Remember that computers have no common sense. For example, a computer could easily misconstrue the fact that people wake up in the morning and then eat breakfast to indicate that waking up makes people hungry. I’d rather have fewer bets (ideally uncorrelated ones) in which I am highly confident than more bets I’m less confident in, and would consider it intolerable if I couldn’t argue the logic behind any of my decisions. A lot of people vest their blind faith in machine learning because they find it much easier than developing deep understanding. For me, that deep understanding is essential, especially for what I do.
Just after finishing Principles, I picked up Judea Pearl's book The Book of Why and found it echoed these same ideas. Judea Pearl won the Turing prize in 2011 for his contributions to artificial intelligence around probabilistic and causal reasoning. He's credited with the creation of Bayesian networks and then built on that contribution with his models of causality. A basic message of the book is that statistics focused to a fault on correlation over causality, even while proclaiming "correlation is not causation." This led to a focus on "big data" and "data science," which can...
...tell you that the people who took a medicine recovered faster than those who did not take it, but they can't tell you why. Maybe those who took the medicine did so because they could afford it and would have recovered just as fast without it.
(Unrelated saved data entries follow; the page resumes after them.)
-- ==== Sys2Proof/Decode.lean ====
section
/-! DEFINITION. The command a word spells by the table's bits: the opcode table gives no row any bits, so no word spells
one (log 36). The bytes of the host link and of the field lines are read in Machine/Operands.lean and Machine/Wire.lean. -/

namespace Sys2Proof

def decodeTableWord (_nbits _w : Nat) : Option Instr := none

end Sys2Proof
end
To address this gap, Pearl offers an "inference engine" that combines data with causal knowledge to produce answers to queries of interest:
You can find the introductory chapter of The Book of Why here on Pearl's website. (The model above is on p. 12.)
This got my attention because the approach echoed Dalio's approach of systematizing principles and feeding them to the computer. However, what's lacking in the model above and different than Dalio's approach is the return path to Knowledge, or as Dalio says: "developing a partnership with your computer alter ego in which you teach each other and each do what you do best." So I added a line to the inference engine, making it an inference and teaching engine, more of a partnership:
I'm early in my learning, exploration, and curiosity mode here. I'm curious about the extent of usage and effectiveness of this approach. Is Judea Pearl something significant and new here? Is this approach widely used? Is it effective? Can it be effective? Has something significant been overlooked here in the excitement around deep learning?
I suspect the approach is not widely used. What appears to be far more common are the "black box" approaches Dalio mentions—algorithmic trading, high frequency trading, search algorithms, recommendation algorithms. To be clear, these are valuable and revolutionary. AlphaGo was an incredible success (quickly surpassed by AlphaGo Zero). But I suspect that the wild success of these approaches is masking another equally impactful, albeit less flashy approach, of improved decision making—a partnership between man and machine.